Saved entries:
* * * * * * *

-- ==== Sys2Proof/Certificates/Slice0/Obligations.lean ====
section
/-! DEFINITION. The statements for the provers. -/

open Sys2Proof Sys2Proof.Machine

/-! ## Encodings -/

/-- 30_encoding.md R91 to R94: the command word of every command, with every value of every field its opcode reads, decodes
to that command, whatever bytes follow it; every 32-bit word decodes to the command its opcode names, with the fields that
opcode reads taken from their bits, whatever every other bit is, so the fields an opcode does not read and bits 31:10 are
ignored; and every word decodes to the command of the word rebuilt from what was decoded. -/
def Obligations.CommandWordsRoundTrip : Prop :=
  (∀ (i : Instr) (rest : List Byte), i.format = .command → decode .command (encode i ++ rest) = .ok (i, rest)) ∧
  (∀ w : Word,
    (let op := w.toNat % 16
     let plane : BitVec 2 := w.extractLsb' 4 2
     let fmode : BitVec 3 := w.extractLsb' 6 3
     let il := w.getLsbD 9
     (op = 0x0 → decodeCommandWord w = .nop) ∧ (op = 0x1 → decodeCommandWord w = .pack2) ∧
     (op = 0x2 → decodeCommandWord w = .pack4) ∧ (op = 0x3 → decodeCommandWord w = .unpack2) ∧
     (op = 0x4 → decodeCommandWord w = .unpack4) ∧ (op = 0x5 → decodeCommandWord w = .classify plane) ∧
     (op = 0x6 → decodeCommandWord w = .encodeBlock plane fmode) ∧
     (op = 0x7 → decodeCommandWord w = .decodeBlock plane) ∧ (op = 0x8 → decodeCommandWord w = .downsample plane) ∧
     (op = 0x9 → decodeCommandWord w = .upsample plane) ∧ (op = 0xA → decodeCommandWord w = .split) ∧
     (op = 0xB → decodeCommandWord w = .merge) ∧ (op = 0xC → decodeCommandWord w = .encodeImage fmode il) ∧
     (op = 0xD → decodeCommandWord w = .decodeImage il) ∧ (op = 0xE → decodeCommandWord w = .illegalCommand 0) ∧
     (op = 0xF → decodeCommandWord w = .illegalCommand 1))) ∧
  ∀ w : Word, decodeCommandWord (encodeCommandWord (decodeCommandWord w)) = decodeCommandWord w ∧
    decodeCommandWord (w &&& 0x3FF) = decodeCommandWord w

/-- 30_encoding.md R95 to R98: the bytes of every well-formed record decode to that record, whatever bytes follow it. -/
def Obligations.RecordsRoundTrip : Prop :=
  ∀ (i : Instr) (rest : List Byte), i.format = .record → i.wellFormed = true →
    decode .record (encode i ++ rest) = .ok (i, rest)

/-- 30_encoding.md R97, R103, R107: every byte sequence as long as its control byte says decodes, to a well-formed record
whose bytes it begins with; a shorter one is rejected, the empty sequence and a control byte alone among them. -/
def Obligations.EveryCompleteRecordDecodes : Prop :=
  decode .record [] = .error .truncatedRecord ∧ (∀ c : Byte, decode .record [c] = .error .truncatedRecord) ∧
  ∀ (c r : Byte) (rest : List Byte),
    (recordLength c ≤ rest.length + 2 →
      ∃ i, decode .record (c :: r :: rest) = .ok (i, rest.drop (recordLength c - 2)) ∧
        i.format = .record ∧ i.wellFormed = true ∧ (encode i).length = recordLength c ∧
        encode i ++ rest.drop (recordLength c - 2) = c :: r :: rest) ∧
    (rest.length + 2 < recordLength c → decode .record (c :: r :: rest) = .error .truncatedRecord)

/-- 30_encoding.md R92, R93, R97: words of the spec and the instructions they stand for. -/
def Obligations.SpecWordsDecode : Prop :=
  decodeCommandWord 0x00000106 = .encodeBlock 0 4 ∧ decodeCommandWord 0x0000020C = .encodeImage 0 true ∧
  decodeCommandWord 0x00000019 = .upsample 1 ∧ decodeCommandWord 0x0000000F = .illegalCommand 1 ∧
  decode .record [0x09, 0x1C, 0x50, 0x94, 0xA5, 0xE9] = .ok (.half2 2 0x1C [0x50, 0x94, 0xA5, 0xE9], []) ∧
  decode .record [0x00, 0x00] = .ok (.skip 0, []) ∧ decode .record [0xFC, 0x05] = .ok (.solid 63 5, [])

* * * * * * *

◆ **PROBLEM DESCRIPTION**
Scan the records above. Return every line with "sequence" in it.

◆ **TASK ANSWER**
/-- 30_encoding.md R97, R103, R107: every byte sequence as long as its control byte says decodes, to a well-formed record
whose bytes it begins with; a shorter one is rejected, the empty sequence and a control byte alone among them. -/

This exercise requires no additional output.